Örnek vermek gerekirse iki buçuk (2.5) yıl kıdemi olan bir işçinin ihbar tazminatının hesaplamak gerekirse. Haftalar 7 gün olarak hesaplanacaktır. İşçinin kıdemi birbuçuk yıldan üç yıla kadar olduğu için 6 haftalık ihbar öneli taraflarca tanınması gerekmektedir. İşçinin güncel olarak giydirilmiş günlük brüt ücreti ise 300 TL olsun.
Formül = [ihbar süresi × 7] × giydirilmiş brüt ücret
6×7=42
42×300=12.600 TL olarak hesaplamak mümkün. 01.01.2022 tarihinden itibaren asgari ücrete kadar olan kısım için gelir vergisi ve damga vergisi kesintisi yapılmayacaktır.
İhbar Tazminatı Nasıl Alınır?
İhbar tazminatı almaya hak kazanan taraf dava yoluna başvurmadan karşı tarafa talebini iletebilir ve hesaplanan miktarı işverenden alabilir. Ancak eksik veya hiç ödeme yapılmadığı takdirde ihbar tazminatını da diğer işçilik alacakları gibi dava konusu yapabilir. Dikkat edilmesi gereken bir diğer husus dava yoluna gidilmeden önce dava şartı zorunlu arabuluculuk şartının tüketilmesi gerekmektedir. Zorunlu arabuluculuk şartının sağlamadan davanın açılması halinde dava şartı eksikliği nedeni ile davanız reddedilecektir.
İhbar tazminatında Zamanaşımı
Zamanaşımı 2017 yılına kadar işçilerin ücret alacaklarında 5 yıl, yıllık izin ücretleri ve tazminat alacaklarında ise 10 yıl olarak uygulanıyordu. 25 Ekim 2017 tarihinde 4857 Sayılı İş Kanunu’nda değişikliğe gidildi. Yıllık izin ücreti, kıdem tazminatı, ihbar tazminatı, kötü niyet tazminatı ve iş sözleşmesinin eşit davranma ilkesine aykırı şekilde feshinden kaynaklanan tüm tazminat alacakları için zaman aşımı süresi, ücret alacakları ile eşitlenerek 5 yıl olarak belirlendi. Bu sebeple iş sözleşmesinin fesih tarihinden itibaren ihbar tazminatının beş yıl içinde talep edilmesi gerekmektedir. Ancak 25 Ekim 2017 tarihinden önce doğan ihbar tazminatları için zamanaşımı süresinin 10 yıl olduğunun altını çizmek gerekir.

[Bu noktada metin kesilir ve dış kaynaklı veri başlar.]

/-- FEED_RETURN: A has been OK for 100 ms, FORCE is 0 and B is active: the return waits for phase C of the next landing (R438). -/
def execFeedReturn (s : State) : Host.Outcome State Fault Refusal :=
  keep s (if s.feedActive = 1 ∧ s.feedState 0 = 3 ∧ s.fld Reg.PWR_FEED_CTRL 0 0 = 0 then
      { s with pw := { s.pw with returnDue := true } }
    else s)

/-- FEED_FORCE: FORCE set; with B OK the switch waits for phase C of the next landing (R437, R438) (its corners, DEDUCED: log entry 96). -/
def execFeedForce (s : State) : Host.Outcome State Fault Refusal := keep s (s.setFld Reg.PWR_FEED_CTRL 0 0 1)

/-- Phase C: the return to A, or the forced switch to B (Table 16-2) (its corners, DEDUCED: log entry 96). -/
def State.feedLanding (s : State) : State :=
  let force := s.fld Reg.PWR_FEED_CTRL 0 0
  let s1 := { s with pw := { s.pw with returnDue := false } }
  if force = 1 ∧ s.feedActive = 0 ∧ s.feedState 1 = 3 then (s1.switchFeed 1).feedEvent 0x8002 [0, 1, 2]
  else if s.pw.returnDue ∧ force = 0 ∧ s.feedActive = 1 ∧ s.feedState 0 = 3 then
    (s1.switchFeed 0).feedEvent 0x8003 [s.tk.count.toNat]
  else s1

/-- LOSS_TIMER_EXPIRE: 50 µs with no feed OK or WARN begin an ordered stop with cause 2 (R441). -/
def execLossTimerExpire (s : State) : Host.Outcome State Fault Refusal :=
  stopOutcome s (if s.pw.lossTimer then s.orderedStop 2 else s)

/-! ### The governor (R64, R439, R444, R452) -/

/-- R64 permits a change of factor: 1.000 s have passed since the last one. -/
def State.mayStretch (s : State) : Bool :=
  match s.tk.lastStretch with
  | some t => decide (t + secondUnits ≤ s.tk.now)
  | none => true

/-- The feed-warning cap ends once its second has passed and a change is permitted (R439). -/
def State.capEnd (s : State) : State :=
  match s.pw.warnCap with
  | some t =>
    if t + secondUnits ≤ s.tk.now ∧ s.mayStretch then
      let s1 := { s with pw := { s.pw with warnCap := none } }
      s1.bbxPut 3 none 0 [wordOf s.tk.count.toNat]
    else s
  | none => s

/-- FEED_WARNING_CAP_END. -/
def execFeedWarningCapEnd (s : State) : Host.Outcome State Fault Refusal := keep s s.capEnd

/-- The thermal cap applies: a sensor has read at or above THR within the last second. -/
def State.thermalCap (s : State) : Bool :=
  match s.pw.thermal with
  | some t => decide (s.tk.now ≤ t + secondUnits)
  | none => false

/-- The cap requested takes effect where a change is permitted; its second runs from the tick that starts now (R439, R457) (its corners, DEDUCED: log entry 97). -/
def State.capStart (s : State) : State :=
  if s.pw.warnReq && s.mayStretch then
    { s.count Reg.PWR_FEED_COUNT 15 0 1 with pw := { s.pw with warnReq := false, warnCap := some s.tk.now } }
  else s

/-- The lowest cap in force, in W. -/
def State.lowestCap (s : State) : Nat :=
  let cont := s.fld Reg.PWR_LIMIT 31 16
  if s.pw.warnCap.isSome then Nat.min cont (s.fld Reg.PWR_LIMIT 15 0) else cont

/-- The least factor that the power model finds for the flights and variants that run and the caps in force; above 320 where none does (R444, R445). -/
def State.wantedFactor (s : State) : Nat :=
  if s.runs.isEmpty then 256
  else Config.powerFactor (s.runs.flatMap fun r => r.f.digest ++ [wordOf r.parent, wordOf r.mask]) (maskOf 8 fun g => s.outSet.contains g) s.lowestCap

/-- STATE of PWR_STATE in P0 to P2 (R448) (its corners, DEDUCED: log entry 97). -/
def State.showPower (s : State) (factor : Nat) : State :=
  let st := if s.fld Reg.PWR_STATE 23 16 ≠ 0 then 2 else if factor = 256 then 0 else 1
  let old := s.fld Reg.PWR_STATE 31 29
  if st = old then s
  else (s.setFld Reg.PWR_STATE 31 29 st).raisePf 0x8008 ([old, st, s.fld Reg.PWR_STATE 23 16].map wordOf)

/-- A cap that comes into force: CAPS shows it and EV_POWER_CAP tells of it (Table 16-11) (its corners, DEDUCED: log entry 97). -/
def State.showCap (s : State) (kind : Nat) (on : Bool) (cap factor : Nat) : State :=
  let old := (s.reg Reg.PWR_STATE).bit (12 + kind)
  let s1 := s.setFld Reg.PWR_STATE (12 + kind) (12 + kind) (b2n on)
  if on && !old && decide (kind < 3) then s1.raisePf 0x8005 ([kind, cap, factor, s.tk.count.toNat + 1].map wordOf) else s1

/-- Tick-sync suspends while the factor is above 256 and acquires again when it returns (Table 2-15). -/
def State.syncStretch (s : State) (factor : Nat) : State :=
  let st := s.fld Reg.TCK_SYNC_STATUS 31 29
  let s1 := { s with sync := { s.sync with accepted := 0, measured := false } }
  if 256 < factor ∧ 1 ≤ st ∧ st ≤ 4 then
    (s1.setFld Reg.TCK_SYNC_STATUS 31 29 5).raisePf 0x1024 [wordOf factor]
  else if factor = 256 ∧ st = 5 then s1.setFld Reg.TCK_SYNC_STATUS 31 29 1
  else s

/-- Phase D: the factor of the next tick, `tk.now` being the time at which it starts (R64, R444) (its corners, DEDUCED: log entry 97). -/
def State.governor (s : State) : State :=
  let s1 := s.capEnd.capStart
  let want := s1.wantedFactor
  let old := s1.fld Reg.TCK_STRETCH 8 0
  let goal := if s1.thermalCap then 320 else Nat.max 256 (Nat.min want 320)
  let new := if !s1.mayStretch then old else if old ≤ goal then goal else Nat.max goal (old - 16)
  let short := decide (320 < want)
  let (fv, sf) := if s1.thermalCap && !(s1.reg Reg.PWR_STATE).bit 14 then s1.free else (0, s1)
  let cont := s1.fld Reg.PWR_LIMIT 31 16
  let s2 := ((sf.showCap 0 (decide (256 < goal) && s1.pw.warnCap.isNone && !s1.thermalCap) cont new).showCap 1 s1.pw.warnCap.isSome
    (s1.fld Reg.PWR_LIMIT 15 0) new).showCap 2 s1.thermalCap fv new
  let s3 := s2.showCap 3 short 0 new
  let s4 := if short && (match s3.pw.shortAt with
      | some t => decide (t + secondUnits ≤ s3.tk.now)
      | none => true) then
      let s5 := { s3 with pw := { s3.pw with shortAt := some s3.tk.now } }
      s5.raisePf 0x8006 ([b2n (s1.pw.warnCap.isSome && decide (s1.lowestCap < cont)), s1.lowestCap].map wordOf)
    else s3
  if new = old then s4
  else
    let s6 := (s4.setFld Reg.TCK_STRETCH 8 0 new).setFld Reg.CLK_STATUS 11 0 (2400 * 256 / new)
    let s7 := { s6 with tk := { s6.tk with lastStretch := some s6.tk.now } }
    ((s7.raisePf 0x1011 ([new, s.tk.count.toNat + 1].map wordOf)).syncStretch new).showPower new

İhbar tazminatında Yetkili ve Görevli Mahkeme
İhbar tazminatı davasında görevli mahkeme İş Mahkemeleridir. Ancak İş Mahkemesi bulunmayan yerlerde ihbar tazminatı davaları İş Mahkemesi sıfatı ile Asliye Hukuk Mahkemelerinde görülmektedir.
İhbar tazminatı davalarında yetkili mahkeme ise davalı işverenliğin ya da şubesinin bulunduğu yer, ya da işin görüldüğü yer mahkemesidir.
Hakkın doğup/doğmadığı, iş sözleşmenizin nitelendirilmesi, feshin şekli ve zamanı gibi bir takım uzmanlık gerektiren hususlarda herhangi bir hak kaybına uğramamanız için alanında uzman iş avukatından yardım almanızı tavsiye ederiz.